The records that follow must be printed exactly as they are.

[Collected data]
↓↓↓

-- ==== Sys2Proof/Laws/State.lean ====
section
/-!
SUPPORT. Sys2Proof/Laws/State.lean: what each plain update of the device leaves in each field, so that no proof unfolds a
record update.
-/
namespace Sys2Proof.Machine

/-! ## The two halves of the device -/

@[simp] theorem Sys.on_dev (s : Sys) (f : Dev → Dev) : (s.on f).dev = f s.dev := rfl
@[simp] theorem Sys.on_mem (s : Sys) (f : Dev → Dev) : (s.on f).mem = s.mem := rfl
@[simp] theorem Sys.onMem_dev (s : Sys) (f : Mem → Mem) : (s.onMem f).dev = s.dev := rfl
@[simp] theorem Sys.onMem_mem (s : Sys) (f : Mem → Mem) : (s.onMem f).mem = f s.mem := rfl

/-! ## setReg -/

@[simp] theorem Dev.setReg_regs (d : Dev) (a : Nat) (v : W32) : (d.setReg a v).regs = d.regs.set regReset a v := rfl
@[simp] theorem Dev.setReg_latch (d : Dev) (a : Nat) (v : W32) : (d.setReg a v).latch = d.latch := rfl
@[simp] theorem Dev.setReg_glb (d : Dev) (a : Nat) (v : W32) : (d.setReg a v).glb = d.glb := rfl
@[simp] theorem Dev.setReg_pins (d : Dev) (a : Nat) (v : W32) : (d.setReg a v).pins = d.pins := rfl
@[simp] theorem Dev.setReg_hif (d : Dev) (a : Nat) (v : W32) : (d.setReg a v).hif = d.hif := rfl
@[simp] theorem Dev.setReg_csq (d : Dev) (a : Nat) (v : W32) : (d.setReg a v).csq = d.csq := rfl
@[simp] theorem Dev.setReg_yarn (d : Dev) (a : Nat) (v : W32) : (d.setReg a v).yarn = d.yarn := rfl
@[simp] theorem Dev.setReg_whl (d : Dev) (a : Nat) (v : W32) : (d.setReg a v).whl = d.whl := rfl
@[simp] theorem Dev.setReg_whlOut (d : Dev) (a : Nat) (v : W32) : (d.setReg a v).whlOut = d.whlOut := rfl
@[simp] theorem Dev.setReg_ne (d : Dev) (a : Nat) (v : W32) : (d.setReg a v).ne = d.ne := rfl
@[simp] theorem Dev.setReg_hk (d : Dev) (a : Nat) (v : W32) : (d.setReg a v).hk = d.hk := rfl
@[simp] theorem Dev.setReg_tl (d : Dev) (a : Nat) (v : W32) : (d.setReg a v).tl = d.tl := rfl
@[simp] theorem Dev.setReg_flt (d : Dev) (a : Nat) (v : W32) : (d.setReg a v).flt = d.flt := rfl
@[simp] theorem Dev.setReg_fltOut (d : Dev) (a : Nat) (v : W32) : (d.setReg a v).fltOut = d.fltOut := rfl
@[simp] theorem Dev.setReg_sw (d : Dev) (a : Nat) (v : W32) : (d.setReg a v).sw = d.sw := rfl
@[simp] theorem Dev.setReg_bind (d : Dev) (a : Nat) (v : W32) : (d.setReg a v).bind = d.bind := rfl
@[simp] theorem Dev.setReg_st (d : Dev) (a : Nat) (v : W32) : (d.setReg a v).st = d.st := rfl
@[simp] theorem Dev.setReg_sk (d : Dev) (a : Nat) (v : W32) : (d.setReg a v).sk = d.sk := rfl
@[simp] theorem Dev.setReg_cast (d : Dev) (a : Nat) (v : W32) : (d.setReg a v).cast = d.cast := rfl
@[simp] theorem Dev.setReg_mc (d : Dev) (a : Nat) (v : W32) : (d.setReg a v).mc = d.mc := rfl
@[simp] theorem Dev.setReg_bnd (d : Dev) (a : Nat) (v : W32) : (d.setReg a v).bnd = d.bnd := rfl
@[simp] theorem Dev.setReg_hrd (d : Dev) (a : Nat) (v : W32) : (d.setReg a v).hrd = d.hrd := rfl
@[simp] theorem Dev.setReg_seam (d : Dev) (a : Nat) (v : W32) : (d.setReg a v).seam = d.seam := rfl
@[simp] theorem Dev.setReg_mgt (d : Dev) (a : Nat) (v : W32) : (d.setReg a v).mgt = d.mgt := rfl
@[simp] theorem Dev.setReg_sbp (d : Dev) (a : Nat) (v : W32) : (d.setReg a v).sbp = d.sbp := rfl
@[simp] theorem Dev.setReg_acn (d : Dev) (a : Nat) (v : W32) : (d.setReg a v).acn = d.acn := rfl
@[simp] theorem Dev.setReg_pmu (d : Dev) (a : Nat) (v : W32) : (d.setReg a v).pmu = d.pmu := rfl
@[simp] theorem Dev.setReg_logQ (d : Dev) (a : Nat) (v : W32) : (d.setReg a v).logQ = d.logQ := rfl
@[simp] theorem Dev.setReg_reports (d : Dev) (a : Nat) (v : W32) : (d.setReg a v).reports = d.reports := rfl
@[simp] theorem Dev.setReg_free (d : Dev) (a : Nat) (v : W32) : (d.setReg a v).free = d.free := rfl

↑↑↑

ANSWER SECTION>
-- ==== Sys2Proof/Laws/State.lean ====
section
/-!
SUPPORT. Sys2Proof/Laws/State.lean: what each plain update of the device leaves in each field, so that no proof unfolds a
record update.
-/
namespace Sys2Proof.Machine

/-! ## The two halves of the device -/

@[simp] theorem Sys.on_dev (s : Sys) (f : Dev → Dev) : (s.on f).dev = f s.dev := rfl
@[simp] theorem Sys.on_mem (s : Sys) (f : Dev → Dev) : (s.on f).mem = s.mem := rfl
@[simp] theorem Sys.onMem_dev (s : Sys) (f : Mem → Mem) : (s.onMem f).dev = s.dev := rfl
@[simp] theorem Sys.onMem_mem (s : Sys) (f : Mem → Mem) : (s.onMem f).mem = f s.mem := rfl

/-! ## setReg -/

@[simp] theorem Dev.setReg_regs (d : Dev) (a : Nat) (v : W32) : (d.setReg a v).regs = d.regs.set regReset a v := rfl
@[simp] theorem Dev.setReg_latch (d : Dev) (a : Nat) (v : W32) : (d.setReg a v).latch = d.latch := rfl
@[simp] theorem Dev.setReg_glb (d : Dev) (a : Nat) (v : W32) : (d.setReg a v).glb = d.glb := rfl
@[simp] theorem Dev.setReg_pins (d : Dev) (a : Nat) (v : W32) : (d.setReg a v).pins = d.pins := rfl
@[simp] theorem Dev.setReg_hif (d : Dev) (a : Nat) (v : W32) : (d.setReg a v).hif = d.hif := rfl
@[simp] theorem Dev.setReg_csq (d : Dev) (a : Nat) (v : W32) : (d.setReg a v).csq = d.csq := rfl
@[simp] theorem Dev.setReg_yarn (d : Dev) (a : Nat) (v : W32) : (d.setReg a v).yarn = d.yarn := rfl
@[simp] theorem Dev.setReg_whl (d : Dev) (a : Nat) (v : W32) : (d.setReg a v).whl = d.whl := rfl
@[simp] theorem Dev.setReg_whlOut (d : Dev) (a : Nat) (v : W32) : (d.setReg a v).whlOut = d.whlOut := rfl
@[simp] theorem Dev.setReg_ne (d : Dev) (a : Nat) (v : W32) : (d.setReg a v).ne = d.ne := rfl
@[simp] theorem Dev.setReg_hk (d : Dev) (a : Nat) (v : W32) : (d.setReg a v).hk = d.hk := rfl
@[simp] theorem Dev.setReg_tl (d : Dev) (a : Nat) (v : W32) : (d.setReg a v).tl = d.tl := rfl
@[simp] theorem Dev.setReg_flt (d : Dev) (a : Nat) (v : W32) : (d.setReg a v).flt = d.flt := rfl
@[simp] theorem Dev.setReg_fltOut (d : Dev) (a : Nat) (v : W32) : (d.setReg a v).fltOut = d.fltOut := rfl
@[simp] theorem Dev.setReg_sw (d : Dev) (a : Nat) (v : W32) : (d.setReg a v).sw = d.sw := rfl
@[simp] theorem Dev.setReg_bind (d : Dev) (a : Nat) (v : W32) : (d.setReg a v).bind = d.bind := rfl
@[simp] theorem Dev.setReg_st (d : Dev) (a : Nat) (v : W32) : (d.setReg a v).st = d.st := rfl
@[simp] theorem Dev.setReg_sk (d : Dev) (a : Nat) (v : W32) : (d.setReg a v).sk = d.sk := rfl
@[simp] theorem Dev.setReg_cast (d : Dev) (a : Nat) (v : W32) : (d.setReg a v).cast = d.cast := rfl
@[simp] theorem Dev.setReg_mc (d : Dev) (a : Nat) (v : W32) : (d.setReg a v).mc = d.mc := rfl
@[simp] theorem Dev.setReg_bnd (d : Dev) (a : Nat) (v : W32) : (d.setReg a v).bnd = d.bnd := rfl
@[simp] theorem Dev.setReg_hrd (d : Dev) (a : Nat) (v : W32) : (d.setReg a v).hrd = d.hrd := rfl
@[simp] theorem Dev.setReg_seam (d : Dev) (a : Nat) (v : W32) : (d.setReg a v).seam = d.seam := rfl
@[simp] theorem Dev.setReg_mgt (d : Dev) (a : Nat) (v : W32) : (d.setReg a v).mgt = d.mgt := rfl
@[simp] theorem Dev.setReg_sbp (d : Dev) (a : Nat) (v : W32) : (d.setReg a v).sbp = d.sbp := rfl
@[simp] theorem Dev.setReg_acn (d : Dev) (a : Nat) (v : W32) : (d.setReg a v).acn = d.acn := rfl
@[simp] theorem Dev.setReg_pmu (d : Dev) (a : Nat) (v : W32) : (d.setReg a v).pmu = d.pmu := rfl
@[simp] theorem Dev.setReg_logQ (d : Dev) (a : Nat) (v : W32) : (d.setReg a v).logQ = d.logQ := rfl
@[simp] theorem Dev.setReg_reports (d : Dev) (a : Nat) (v : W32) : (d.setReg a v).reports = d.reports := rfl
@[simp] theorem Dev.setReg_free (d : Dev) (a : Nat) (v : W32) : (d.setReg a v).free = d.free := rfl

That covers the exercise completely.